Question:  I feel like people with disabilities have kind of hitched their wagon to the social justice movement and created a new kind of discrimination called “ableism” to further create more advantages and special treatment for themselves.  I fully understand the need for things like wheelchair access, handicapped parking and accommodations for people who can’t see or hear, for example, but now it seems like everybody with any kind of diagnosis, especially the so-called invisible illnesses can cry foul whenever they don’t think they are getting the red carpet treatment.  Doesn’t the American Disabilities Act provide a lot of benefits the rest of us don’t have?

 

You want me to hold still? Are you looking for…yourself? In me? A crip? Why would you do that?

Am I waiting for my red carpet? Am I receiving an honor of some sort? Why would I want that?

You know why it’s so hard to talk about disability? For the same reason it is so hard for you to talk about race, or sexuality…you talk down toward anything foreign or different according to arbitrary definitions passed to you by parents and teachers and friends and family. It’s a really, really long road. Believe me. You’ve got Steve King of CNN on the air telling all that he has Multiple Sclerosis…which he had kept secret. Why secret? Why would one not want co-workers, friends and acquaintances, the viewing public, not to know you have an incurable, chronic condition? Why indeed. Cuz it ain’t cool being perceived as a broken human, less than human, differently human. We need to talk…

“Am I my brother’s keeper?” Pure sarcasm sure but the question remains concretely unanswered and sadly, Judeo-Christian tradition fails horribly at living up to the ideal. And continues failing even as I type.

Does the gate of humanity (isn’t that a horribly huge and loaded opening for a sentence? -beg your pardon for being so easily astonished) hinge on an answer rising from the Choir of Crips? Does thinking about doctors and premiums make your heart coo? We are all at fault. Answers can be had with dialogue. Are you your brother’s keeper? Do you know what it is like walking in someone else’s shoes for a day? Does not such a possibility of transformative experience terrify you? Would you be better for it? Gain insight even? I’m not gonna try and answer any of that. There is money in keeping us at odds, coercing our silence, burning us out and very very slowly choking us off. You cannot know what it is like to be suddenly on the other side of the velvet rope after a lifetime of what, in retrospect, serves now as an extravagant nostalgia…remember…running up that hill? Twisting the night away? Every day and every night…

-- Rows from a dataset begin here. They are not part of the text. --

-- ==== Sys2Proof/Tests/Slice0.lean ====
section
/-!
SUPPORT. Tests of the model: ill-formed words, decoding, one step per instruction, and for every statement with
hypotheses a witness that meets them.

Expected values come from 95_test_vectors.md (the vector's id stands in the test's docstring) and from the
encodings of 30_encoding.md, never from the model.
-/
namespace Sys2Proof.Tests
open Sys2Proof.Machine

/-! ### Builders of small states -/

/-- The instruction word `w` placed at `pc`. -/
def put (w : Nat) (s : State) : State := s.withFetchWord 16 w

/-- Reset, with some registers set. -/
def regs (ps : List (Reg × Byte)) : State := ps.foldl (fun t p => t.setV p.1 p.2) State.reset

/-- A state with bytes stored from `a` on. -/
def poke (s : State) (a : Nat) (bs : List Byte) : State := { s with mem := s.mem.writeBytes a bs }

/-- A framebuffer with the listed cells (row, column) lit. -/
def lit (cs : List (Nat × Nat)) : Framebuffer := cs.foldl (fun f c => fbToggle f c.1 c.2) fbClear

/-- One step answers a next state of which `p` holds. -/
def gives (s : State) (p : State → Bool) : Bool :=
  match step s with
  | .next t => p t
  | .fault _ | .refused _ => false

/-- The state one step answers. -/
def ran (s : State) : State :=
  match step s with
  | .next t => t
  | .fault _ | .refused _ => s

/-- The state one instruction answers. -/
def did (i : Instr) (s : State) : State :=
  match exec i s with
  | .next t => t
  | .fault _ | .refused _ => s

/-! ### Ill-formed words: one for each of the six kinds of UNKNOWN (30_encoding.md R95), and short input -/

theorem test_illformed_words_refused :
    wordWellFormed 0x0123 = false ∧ wordWellFormed 0x5121 = false ∧ wordWellFormed 0x8128 = false ∧
    wordWellFormed 0x9ABF = false ∧ wordWellFormed 0xE000 = false ∧ wordWellFormed 0xF0FF = false := by decide

theorem test_illformed_words_rejected_by_name :
    decode 0x0123 = .error .family0 ∧ decode 0x5121 = .error .family5 ∧ decode 0x8128 = .error .family8 ∧
    decode 0x9ABF = .error .family9 ∧ decode 0xE000 = .error .familyE ∧ decode 0xF0FF = .error .familyF :=
  ⟨rfl, rfl, rfl, rfl, rfl, rfl⟩

/-- Near misses of rows: 0x0000, 0x00E1 (ST5, ST7), 0x812F (ST10), 0xE19F (ST12), 0xF075 (ST14). -/
theorem test_near_misses_refused :
    wordWellFormed 0x0000 = false ∧ wordWellFormed 0x00E1 = false ∧ wordWellFormed 0x812F = false ∧
    wordWellFormed 0xE19F = false ∧ wordWellFormed 0xF075 = false := by decide

theorem test_short_input_rejected :
    decodeBytes [] = .error .truncated ∧ decodeBytes [0x6A] = .error .truncated := ⟨rfl, rfl⟩

theorem test_wellformed_words :
    wordWellFormed 0x00E0 = true ∧ wordWellFormed 0x5120 = true ∧ wordWellFormed 0x812E = true ∧
    wordWellFormed 0xE39E = true ∧ wordWellFormed 0xF065 = true := by decide

/-! ### Decoding: every constructor from a word written out from 30_encoding.md R92 and R94 -/

theorem test_decode_flow :
    decodeTableWord 16 0x00EE = some .ret ∧ decodeTableWord 16 0x1ABC = some (.jp 0xABC) ∧
    decodeTableWord 16 0x2ABC = some (.call 0xABC) ∧ decodeTableWord 16 0xBABC = some (.jpV0 0xABC) := by decide

theorem test_decode_skips :
    decodeTableWord 16 0x3A12 = some (.seImm 10 0x12) ∧ decodeTableWord 16 0x4A12 = some (.sneImm 10 0x12) ∧
    decodeTableWord 16 0x5120 = some (.seReg 1 2) ∧ decodeTableWord 16 0x9120 = some (.sneReg 1 2) ∧
    decodeTableWord 16 0xE39E = some (.skp 3) ∧ decodeTableWord 16 0xE3A1 = some (.sknp 3) := by decide

theorem test_decode_loads :
    decodeTableWord 16 0x6A12 = some (.ldImm 10 0x12) ∧ decodeTableWord 16 0x7701 = some (.addImm 7 0x01) ∧
    decodeTableWord 16 0xC30F = some (.rnd 3 0x0F) := by decide

theorem test_decode_alu :
    decodeTableWord 16 0x8120 = some (.ldReg 1 2) ∧ decodeTableWord 16 0x8121 = some (.orReg 1 2) ∧
    decodeTableWord 16 0x8122 = some (.andReg 1 2) ∧ decodeTableWord 16 0x8123 = some (.xorReg 1 2) ∧
    decodeTableWord 16 0x8124 = some (.addReg 1 2) ∧ decodeTableWord 16 0x8125 = some (.sub 1 2) ∧
    decodeTableWord 16 0x8126 = some (.shr 1 2) ∧ decodeTableWord 16 0x8127 = some (.subn 1 2) ∧
    decodeTableWord 16 0x812E = some (.shl 1 2) := by decide

theorem test_decode_index_memory :
    decodeTableWord 16 0xA300 = some (.ldI 0x300) ∧ decodeTableWord 16 0xF21E = some (.addI 2) ∧
    decodeTableWord 16 0xF029 = some (.ldF 0) ∧ decodeTableWord 16 0xF533 = some (.ldB 5) ∧
    decodeTableWord 16 0xF355 = some (.storeRegs 3) ∧ decodeTableWord 16 0xFF65 = some (.loadRegs 15) := by decide

theorem test_decode_display :
    decodeTableWord 16 0x00E0 = some .cls ∧ decodeTableWord 16 0xD123 = some (.drw 1 2 3) := by decide

theorem test_decode_timers_key :
    decodeTableWord 16 0xF307 = some (.ldVxDT 3) ∧ decodeTableWord 16 0xF50A = some (.ldVxK 5) ∧
    decodeTableWord 16 0xF215 = some (.ldDTVx 2) ∧ decodeTableWord 16 0xF418 = some (.ldSTVx 4) := by decide

/-- 20_memory.md R65: the high byte comes first. -/
theorem test_decode_bytes_big_endian : decodeBytes [0x6A, 0x12, 0xFF] = .ok (.ldImm 10 0x12, [0xFF]) := rfl

/-! ### One step of each instruction (95_test_vectors.md section 2) -/

/-- FL1: the slot keeps its bytes. -/
theorem test_ret :
    gives (put 0x00EE { State.reset with pc := 0x212, sp := 1, stack := State.reset.stack.set 0 0x206 })
      (fun t => t.pc == 0x206 && t.sp == 0 && t.stack[0] == 0x206) = true := by decide

/-- FL2. -/
theorem test_ret_empty :
    gives (put 0x00EE { State.reset with pc := 0x212 })
      (fun t => t.fault.code == 2 && t.faultInfo == 0x212 && t.pc == 0x212 && t.cycles == 0) = true := by decide

/-- FL6. -/
theorem test_jp : gives (put 0x1FFF State.reset) (fun t => t.pc == 0xFFF && t.cycles == 1) = true := by decide

/-- FL10. -/
theorem test_call_last_slot :
    gives (put 0x2210 { State.reset with pc := 0x204, sp := 15 })
      (fun t => t.pc == 0x210 && t.sp == 16 && t.stack[15] == 0x206) = true := by decide

/-- FL11. -/
theorem test_call_full :
    gives (put 0x2210 { State.reset with pc := 0x204, sp := 16 })
      (fun t => t.fault.code == 1 && t.faultInfo == 0x204 && t.pc == 0x204) = true := by decide

/-- FL13: no reduction to 12 bits. -/
theorem test_jpV0 : gives (put 0xBFFF (regs [(0, 0xFF)])) (fun t => t.pc == 0x10FE) = true := by decide

/-- SK1, SK2. -/
theorem test_seImm :
    gives (put 0x3000 (regs [])) (fun t => t.pc == 0x204) = true ∧
    gives (put 0x3000 (regs [(0, 1)])) (fun t => t.pc == 0x202) = true := by decide

/-- SK3, SK4 at 0x0300. -/
theorem test_sneImm :
    gives (put 0x4A12 { regs [(10, 0x12)] with pc := 0x300 }) (fun t => t.pc == 0x302) = true ∧
    gives (put 0x4A12 { regs [(10, 0x13)] with pc := 0x300 }) (fun t => t.pc == 0x304) = true := by decide

/-- SK5, SK6. -/
theorem test_seReg :
    gives (put 0x5120 (regs [(1, 7), (2, 7)])) (fun t => t.pc == 0x204) = true ∧
    gives (put 0x5120 (regs [(1, 7), (2, 8)])) (fun t => t.pc == 0x202) = true := by decide

/-- SK8, SK9. -/
theorem test_sneReg :
    gives (put 0x9120 (regs [(1, 7), (2, 8)])) (fun t => t.pc == 0x204) = true ∧
    gives (put 0x9120 (regs [(1, 7), (2, 7)])) (fun t => t.pc == 0x202) = true := by decide

/-- SK11, SK13. -/
theorem test_skp :
    gives (put 0xE39E ((regs [(3, 5)]).setKeys 0x0020)) (fun t => t.pc == 0x204) = true ∧
    gives (put 0xE39E ((regs [(3, 5)]).setKeys 0xFFDF)) (fun t => t.pc == 0x202) = true := by decide

/-- SK15: the index is not masked. -/
theorem test_skp_out_of_range :
    gives (put 0xE39E ((regs [(3, 0x10)]).setKeys 0xFFFF))
      (fun t => t.fault.code == 5 && t.faultInfo == 0x10 && t.pc == 0x200) = true := by decide

/-- SK16, SK17. -/
theorem test_sknp :
    gives (put 0xE3A1 ((regs [(3, 5)]).setKeys 0x0020)) (fun t => t.pc == 0x202) = true ∧
    gives (put 0xE3A1 ((regs [(3, 5)]).setKeys 0xFFDF)) (fun t => t.pc == 0x204) = true := by decide
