-- ==== Sys2Proof/Machine/Probe.lean ====
section
/-! DEFINITION. The page-select multiplexer (R130 to R134), the bit-position decoder (R135 to R138) and the PROBE command (R139).
Lane order, code order and the unsigned modulus are the spec's decisions D12 and D14 (log 10); the left rotation is D13 and GK6
(log 8). -/

namespace Sys2Proof.Machine

/-- `rotl32(x, k)` (R12). -/
def rotl32 (x : BitVec 32) (k : Nat) : BitVec 32 := (x <<< k) ||| (x >>> (32 - k))

/-- `V = high ‖ low` (R130). -/
def digestValue (key : List Byte) : BitVec 128 := (digest key).2 ++ (digest key).1

/-- The selector lane `w_i = V[32i+31 : 32i]` (R130). -/
def selectorLane (V : BitVec 128) (i : Nat) : BitVec 32 := V.extractLsb' (32 * i) 32

/-- The selector S (R131, R132). -/
def selector (V : BitVec 128) : BitVec 32 :=
  rotl32 (selectorLane V 0) 8 ^^^ rotl32 (selectorLane V 1) 6 ^^^ rotl32 (selectorLane V 2) 4 ^^^
    rotl32 (selectorLane V 3) 2

/-- The page index `Pg = S mod PAGE_COUNT`, unsigned (R133). -/
def State.pageIndex (s : State) (V : BitVec 128) : Nat := (selector V).toNat % s.pageCount.toNat

/-- The page byte offset `O = Pg << PAGE_LEVEL` (R134). -/
def State.pageOffset (s : State) (V : BitVec 128) : Nat := s.pageIndex V <<< s.pageLevel.toNat

/-- The code `c_j = V[16j+15 : 16j]` (R135). -/
def probeCode (V : BitVec 128) (j : Nat) : BitVec 16 := V.extractLsb' (16 * j) 16

/-- The bit position `b_j = c_j & (2^(PAGE_LEVEL+3) − 1)` (R136). -/
def State.bitPosition (s : State) (V : BitVec 128) (j : Nat) : BitVec 16 :=
  probeCode V j &&& BitVec.ofNat 16 (2 ^ (s.pageLevel.toNat + 3) - 1)

/-- The byte address `A_j = O + (b_j >> 3)` (R52, R137). -/
def probeAddress (O : Nat) (b : BitVec 16) : Nat := O + b.toNat >>> 3

/-- The bit mask `m_j = 1 << (b_j & 7)` (R52, R137). -/
def probeMask (b : BitVec 16) : Byte := 1#8 <<< (b &&& 7#16).toNat

/-- The ProbeSet of a key under the current configuration: the page offset and all eight bit positions (R138). -/
structure ProbeSet where
  offset : Nat
  positions : List (BitVec 16)
  deriving DecidableEq, Repr

/-- `ProbeSet(K)` (R138). -/
def State.probeSet (s : State) (key : List Byte) : ProbeSet :=
  let V := digestValue key
  ⟨s.pageOffset V, (List.range 8).map (s.bitPosition V)⟩

/-- The probes SET and TEST use: j = 0 to WAY − 1 in increasing order, each an address and a mask (R137, R138). -/
def State.probes (s : State) (key : List Byte) : List (Nat × Byte) :=
  let P := s.probeSet key
  (P.positions.take s.way.toNat).map fun b => (probeAddress P.offset b, probeMask b)

/-- Four bit positions in one result word, the first in bits 15:0 (R139). -/
def packPositions (b0 b1 b2 b3 : BitVec 16) : Word :=
  b0.setWidth 64 ||| b1.setWidth 64 <<< 16 ||| b2.setWidth 64 <<< 32 ||| b3.setWidth 64 <<< 48

/-- PROBE (R139): all eight masked positions are returned, and BUF is not touched. -/
def execProbe (key : List Byte) (s : State) : Result :=
  whenConfigured s <|
    let V := digestValue key
    let b := s.bitPosition V
    respondOk (BitVec.ofNat 64 (s.pageOffset V)) (packPositions (b 0) (b 1) (b 2) (b 3))
      (packPositions (b 4) (b 5) (b 6) (b 7)) s

end Sys2Proof.Machine
end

What has the ADA done for me? Personally not a lot…at this point in my disease course, and I expect said ADA to be stronger by the time I need shelter under its umbrella. But, that said, I did not get fired when I shared my diagnosis of MS almost 10 years ago. I continued doing field work up until 3 and a half years ago. Somewhere around there. Now I’m a Bid Coordinator. In fact I was never made to feel uncomfortable or defective. By law too. Thanks ADA…

I am fortunate being surrounded by good people. And a bit of luck never hurts. But implementing change by just citing statistics can lead to misleading conclusions I think and I think much depends on the question and question structure; ultimately and often it depends on disability itself. Types of disability and unusual themes that twang or don’t return at all..Agharta – improv baby improv..(even if the music isn’t your thing…the cover is epic…). Nevertheless stats are interesting idea numbers if nothing else. Where we are going. Where we have been. Or you can simply use your imagination when considering Jason DaSilva and his AXS Map project, imagining what could be some day.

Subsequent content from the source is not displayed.